Trump was meandering, combative and inaccurate in many of his answers - attacking "fake news" CNN, referencing his uncle "John Trump at MIT" to crow about his understanding of nuclear weapons and repeatedly lampooning President Barack Obama, his predecessor. He again falsely stated that he had predicted Brexit one day before it happened, while visiting his Turnberry golf club, and said that the United States was responsible for 90 percent of NATO spending. (The United States accounted for 68.7 percent of NATO members' combined defense spending last year, reflecting its superpower status and 3.57 percent of gross domestic product.) Trump also overstated the trade deficit with China and the number of troops in Germany.

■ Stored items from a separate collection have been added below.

/-- round_fmt (R53 to R57): an exact value in a format, with the flags of the rounding. -/
def Fmt.round (f : Fmt) (md : Mode) (k : Nat) (v : FVal) : Res :=
  match v with
  | .nan s => { pat := f.nanPat, flags := if s then flInvalid else 0 }
  | .inf s => { pat := f.signPat s + f.infPat, flags := 0 }
  | .zero s => { pat := f.signPat s, flags := 0 }
  | .fin n d => f.roundMag md k (decide (n < 0)) n.natAbs d

/-! ## Exact operations -/

/-- A NaN result with the flag of its signalling operands. -/
def nanOf (sig : Bool) : FVal × BitVec 5 := (.nan false, if sig then flInvalid else 0)

/-- x + y with the flags of the operation before rounding (R53). -/
def addVal (md : Mode) (x y : FVal) : FVal × BitVec 5 :=
  match x, y with
  | .nan s, y => nanOf (s || y.isSig)
  | _, .nan s => nanOf s
  | .inf s, .inf t => if s = t then (.inf s, 0) else (.nan false, flInvalid)
  | .inf s, _ => (.inf s, 0)
  | _, .inf s => (.inf s, 0)
  | .zero s, .zero t => (.zero (if s = t then s else decide (md = .rdn)), 0)
  | .zero _, y => (y, 0)
  | x, .zero _ => (x, 0)
  | .fin a b, .fin c d =>
    let n := a * d + c * b
    (if n = 0 then .zero (decide (md = .rdn)) else .fin n (b * d), 0)

/-- x · y (R53). A zero of a format without a signed zero counts as +0, so that its product with a negative value is −0 (log 22, DESIGN CHOICE). -/
def mulVal (x y : FVal) : FVal × BitVec 5 :=
  match x, y with
  | .nan s, y => nanOf (s || y.isSig)
  | _, .nan s => nanOf s
  | .inf _, .zero _ => (.nan false, flInvalid)
  | .zero _, .inf _ => (.nan false, flInvalid)
  | .inf s, y => (.inf (s != y.isNeg), 0)
  | x, .inf s => (.inf (x.isNeg != s), 0)
  | .zero s, y => (.zero (s != y.isNeg), 0)
  | x, .zero s => (.zero (x.isNeg != s), 0)
  | .fin a b, .fin c d => (.fin (a * c) (b * d), 0)

/-- x · y + z (R53). -/
def fmaVal (md : Mode) (x y z : FVal) : FVal × BitVec 5 :=
  let p := mulVal x y
  let q := addVal md p.1 z
  (q.1, p.2 ||| q.2)

/-- x / y (R109). -/
def divVal (x y : FVal) : FVal × BitVec 5 :=
  match x, y with
  | .nan s, y => nanOf (s || y.isSig)
  | _, .nan s => nanOf s
  | .inf _, .inf _ => (.nan false, flInvalid)
  | .zero _, .zero _ => (.nan false, flInvalid)
  | .inf s, y => (.inf (s != y.isNeg), 0)
  | x, .inf s => (.zero (x.isNeg != s), 0)
  | .zero s, y => (.zero (s != y.isNeg), 0)
  | x, .zero s => (.inf (x.isNeg != s), flDivide)
  | .fin a b, .fin c d => (.fin (if c < 0 then -(a * d) else a * d) (b * c.natAbs), 0)

/-- √x (R109): a root that is not exact stands as a value between the same two fractions of 200 binary places, with a last
bit that marks it. -/
def sqrtVal (x : FVal) : FVal × BitVec 5 :=
  match x with
  | .nan s => nanOf s
  | .zero s => (.zero s, 0)
  | .inf s => if s then (.nan false, flInvalid) else (.inf false, 0)
  | .fin a b =>
    if a < 0 then (.nan false, flInvalid)
    else
      let n := a.natAbs * 2 ^ 400
      let r := isqrt 300 (n / b)
      (.fin ((2 * r + (if r * r * b = n then 0 else 1) : Nat) : Int) (2 ^ 201), 0)

/-- x ≤ y for values that are no NaN; −0 below +0 when `z` says that zeros are ordered. -/
def FVal.le (z : Bool) (x y : FVal) : Bool :=
  match x, y with
  | .nan _, _ => false
  | _, .nan _ => false
  | .inf true, _ => true
  | _, .inf false => true
  | .inf false, _ => false
  | _, .inf true => false
  | .zero s, .zero t => !z || s || !t
  | .zero _, .fin c _ => decide (0 < c)
  | .fin a _, .zero _ => decide (a < 0)
  | .fin a b, .fin c d => decide (a * d ≤ c * b)

/-- Are the values equal (−0 = +0, a NaN equals nothing)? -/
def FVal.same (x y : FVal) : Bool := x.le false y && y.le false x

/-- x < y by value. -/
def FVal.lt (x y : FVal) : Bool := x.le false y && !y.le false x

/-- fmin and fmax (R109) on patterns of a format. -/
def Fmt.minMax (f : Fmt) (isMax : Bool) (p q : Nat) : Res :=
  let x := f.value p
  let y := f.value q
  if x.isNan || y.isNan then { pat := f.nanPat, flags := if x.isSig || y.isSig then flInvalid else 0 }
  else { pat := if x.le true y != isMax then p else q, flags := 0 }

/-- The four compares (R109, R135): 0 eq, 1 ne, 2 lt, 3 le. -/
def compareVal (op : Nat) (x y : FVal) : Bool × BitVec 5 :=
  let bad := if op < 2 then x.isSig || y.isSig else x.isNan || y.isNan
  let r :=
    if op = 0 then x.same y
    else if op = 1 then !x.same y
    else if op = 2 then x.lt y
    else x.le false y
  (r, if bad then flInvalid else 0)

/-- fclass (R110). -/
def Fmt.classMask (f : Fmt) (p : Nat) : Nat :=
  let sub := (p / 2 ^ f.mw) % 2 ^ f.ew == 0
  match f.value p with
  | .inf true => 1
  | .inf false => 128
  | .zero true => 8
  | .zero false => 16
  | .nan true => 256
  | .nan false => 512
  | .fin n _ => if n < 0 then (if sub then 4 else 2) else (if sub then 32 else 64)

/-! ## Conversions to and from integers (R50, R51, R58) -/

/-- A value rounded to an integer of `w` bits, saturating; a NaN gives 0. One that saturates raises invalid and not inexact too (log 22, DESIGN
CHOICE: R51 and R58 name invalid, and R54 does not say whether its row for inexact applies). -/
def toIntVal (md : Mode) (k : Nat) (w : Nat) (signed : Bool) (v : FVal) : Res :=
  let hi : Int := if signed then (2 ^ (w - 1) : Nat) - 1 else (2 ^ w : Nat) - 1
  let lo : Int := if signed then -(2 ^ (w - 1) : Nat) else 0
  match v with
  | .nan _ => { pat := 0, flags := flInvalid }
  | .inf s => { pat := ofInt w (if s then lo else hi), flags := flInvalid }
  | .zero _ => { pat := 0, flags := 0 }
  | .fin n d =>
    let m := roundNat md k (decide (n < 0)) n.natAbs d
    let r : Int := if n < 0 then -(m : Int) else m
    if hi < r then { pat := ofInt w hi, flags := flInvalid }
    else if r < lo then { pat := ofInt w lo, flags := flInvalid }
    else { pat := ofInt w r, flags := if n.natAbs % d = 0 then 0 else flInexact }

/-- The value of an integer. -/
def ofIntVal (i : Int) : FVal := FVal.ofRat i 1

/-- The value of an fx64 pattern (R51). -/
def ofFx64 (p : Nat) : FVal := FVal.ofRat (toInt 64 p) (2 ^ 32)

/-! ## The tapered formats (R59, R60) -/

/-- Length of the run of bits equal to `b` at the top of the low `n` bits. -/
def runLength (b : Bool) : Nat → Nat → Nat
  | 0, _ => 0
  | n + 1, v => if bit v n == b then 1 + runLength b n v else 0

/-- The value of a positive pattern of `n` bits, as a fraction. -/
def taperedPos (n p : Nat) : Nat × Nat :=
  let first := bit p (n - 2)
  let m := runLength first (n - 1) p
  let k : Int := if first then (m : Int) - 1 else -(m : Int)
  let left := n - 1 - (if m < n - 1 then m + 1 else m)
  let e := if 0 < left then (p / 2 ^ (left - 1)) % 2 else 0
  let fb := left - 1
  scale2 (2 ^ fb + p % 2 ^ fb) (2 ^ fb) (2 * k + e)

/-- The value of a tapered pattern of `n` bits (R59). -/
def taperedValue (n p : Nat) : FVal :=
  let p := p % 2 ^ n
  if p = 0 then .zero false
  else if p = 2 ^ (n - 1) then .nan false
  else if bit p (n - 1) then
    let v := taperedPos n (2 ^ n - p)
    .fin (-(v.1 : Int)) v.2
  else
    let v := taperedPos n p
    .fin v.1 v.2

/-- The largest positive pattern whose value is not above a fraction, found bit by bit; `acc` is found already. -/
def taperedFloor (n num den : Nat) : Nat → Nat → Nat
  | 0, acc => acc
  | j + 1, acc =>
    let v := taperedPos n (acc + 2 ^ j)
    if v.1 * den ≤ num * v.2 then taperedFloor n num den j (acc + 2 ^ j) else taperedFloor n num den j acc

/-- The exponent of maxpos (R59). -/
def taperedMax (n : Nat) : Nat := 2 * (n - 2)

/-- The magnitude pattern of a positive fraction, with the flags (R60). -/
def toTaperedMag (n num den : Nat) : Res :=
  let mx := 2 ^ taperedMax n
  if den * mx < num then { pat := 2 ^ (n - 1) - 1, flags := flOverflow ||| flInexact }
  else if num * mx < den then { pat := 1, flags := flUnderflow ||| flInexact }
  else
    let p := taperedFloor n num den (n - 1) 0
    let v := taperedPos n p
    if v.1 * den = num * v.2 then { pat := p, flags := 0 }
    else
      let w := taperedPos n (p + 1)
      -- twice the midpoint is v + w
      let mid := v.1 * w.2 + w.1 * v.2
      let dbl := 2 * num * (v.2 * w.2)
      let up := decide (mid * den < dbl) || (decide (mid * den = dbl) && decide (p % 2 = 1))
      { pat := if up then p + 1 else p, flags := flInexact }

/-- Conversion into a tapered format of `n` bits (R60). -/
def toTapered (n : Nat) (v : FVal) : Res :=
  let signed (neg : Bool) (r : Res) : Res := if neg then { r with pat := 2 ^ n - r.pat } else r
  match v with
  | .nan s => { pat := 2 ^ (n - 1), flags := if s then flInvalid else 0 }
  | .zero _ => { pat := 0, flags := 0 }
  | .inf s => signed s { pat := 2 ^ (n - 1) - 1, flags := flOverflow }
  | .fin a b => signed (decide (a < 0)) (toTaperedMag n a.natAbs b)

/-! ## Transcendental functions (R66 to R70), on patterns of f32 -/

/-- fma rounded to f32 with RNE. -/
def fmaRne (x y z : FVal) : FVal := Fmt.f32.value (Fmt.f32.round .rne 0 (fmaVal .rne x y z).1).pat

/-- A fraction rounded to f32 with RNE. -/
def rneRat (num : Int) (den : Nat) : FVal := Fmt.f32.value (Fmt.f32.round .rne 0 (FVal.ofRat num den)).pat

/-- T[j] (R66). -/
def exp2Table : List Nat := [
  0x3F800000, 0x3F85AAC3, 0x3F8B95C2, 0x3F91C3D3, 0x3F9837F0, 0x3F9EF532, 0x3FA5FED7, 0x3FAD583F, 0x3FB504F3,
  0x3FBD08A4, 0x3FC5672A, 0x3FCE248C, 0x3FD744FD, 0x3FE0CCDF, 0x3FEAC0C7, 0x3FF5257D]
/-- LG[j] (R67). -/
def log2Table : List Nat := [
  0xBED47FCC, 0xBEB6587B, 0xBE995FF7, 0xBE7AFEC5, 0xBE4544C0, 0xBE116D6E, 0xBDBEB025, 0xBD3B9CA6, 0x00000000,
  0x3D35D69C, 0x3DB31FB8, 0x3E0462C4, 0x3E2E00D2, 0x3E567AF1, 0x3E7DE0B6, 0x3E92203D, 0x3EA4D3C2, 0x3EB7110E,
  0x3EC8DDD4, 0x3EDA3F60, 0x3EEB3A9F, 0x3EFBD42B, 0x3F060828, 0x3F0DF989, 0x3F15C01A]
/-- D1 to D4 (R67). -/
def log2Coeff : List Nat := [
  0x3FB8AA3B, 0xBF38AA3B, 0x3EF6384F, 0xBEB8AA3B]

def f32At (l : List Nat) (i : Nat) : FVal := Fmt.f32.value (l.getD i 0)

/-- FEXP2 (R66). -/
def fexp2 (p : Nat) : Res :=
  match Fmt.f32.value p with
  | .nan s => { pat := Fmt.f32.nanPat, flags := if s then flInvalid else 0 }
  | .inf s => { pat := if s then 0 else Fmt.f32.infPat, flags := 0 }
  | .zero _ => { pat := 0x3F800000, flags := 0 }
  | .fin n d =>
    if (128 * d : Nat) ≤ n then { pat := Fmt.f32.infPat, flags := flOverflow ||| flInexact }
    else if n < -(151 * d : Nat) then { pat := 0, flags := flUnderflow ||| flInexact }
    else
      let mm := roundNat .rne 0 (decide (n < 0)) (16 * n.natAbs) d
      let m : Int := if n < 0 then -(mm : Int) else mm
      let j := (m % 16).toNat
      let e := (m - j) / 16
      let r := FVal.ofRat (16 * n - m * d) (16 * d)
      let c (x : Nat) := Fmt.f32.value x
      let a := fmaRne (c 0x3C1D955B) r (c 0x3D635847)
      let a := fmaRne a r (c 0x3E75FDF0)
      let a := fmaRne a r (c 0x3F317218)
      let a := fmaRne a r (.zero false)
      let t := f32At exp2Table j
      let y := fmaRne t a t
      let z := Fmt.f32.round .rne 0 (y.scale e)
      let exact := decide (n.natAbs % d = 0) && decide (-(149 * d : Nat) ≤ n)
      if exact then { pat := z.pat, flags := 0 }
      else
        { pat := z.pat,
          flags := flInexact ||| (if z.pat = Fmt.f32.infPat then flOverflow else 0) |||
            (if z.pat < 2 ^ 23 then flUnderflow else 0) }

"I would call it the rigged witch hunt," he said at one point of Robert Mueller III's investigation, dissecting the testimony of FBI agent Peter Strzok and lamenting that he didn't watch more of it Thursday because of the time difference.
Trump and Queen Elizabeth met Friday as part of his working visit to the United Kingdom.
May was far more precise and short in her answers, did not attack political foes or the media, and was determined to avoid all criticism of Trump - even as she faced nonstop questions about his dismissals of her.
Trump said he plans to raise a range of topics in his summit Monday with Russian President Vladimir Putin in Helsinki, including nuclear proliferation, which Trump said he considers the largest problem facing the world.
He declined to say whether he would make a deal with Putin on Syria. Some are fearful that Trump will pull troops out of the region.
The president also pledged to raise the issue of election meddling during the summit and said he would tell Putin not to interfere in future U.S. elections.
"I don't think you'll have any 'Gee, I did it. I did it. You got me,' " Trump said. "There won't be a Perry Mason here, I don't think, but you never know what happens, right?"
He said "we'll see" about Crimea, which Putin illegally annexed in 2014 to the derision of the world. Trump said again that he thought he could get along with Putin.
"This was an Obama disaster. And I think if I were president then, he would not have taken over Crimea," Trump said, fending off a tough question about Putin's annexation - the main point of contention for NATO allies - by essentially blaming his predecessor.
Dawsey and Booth reported from London. The Washington Post's Karla Adam in London and John Wagner in Washington contributed to this report.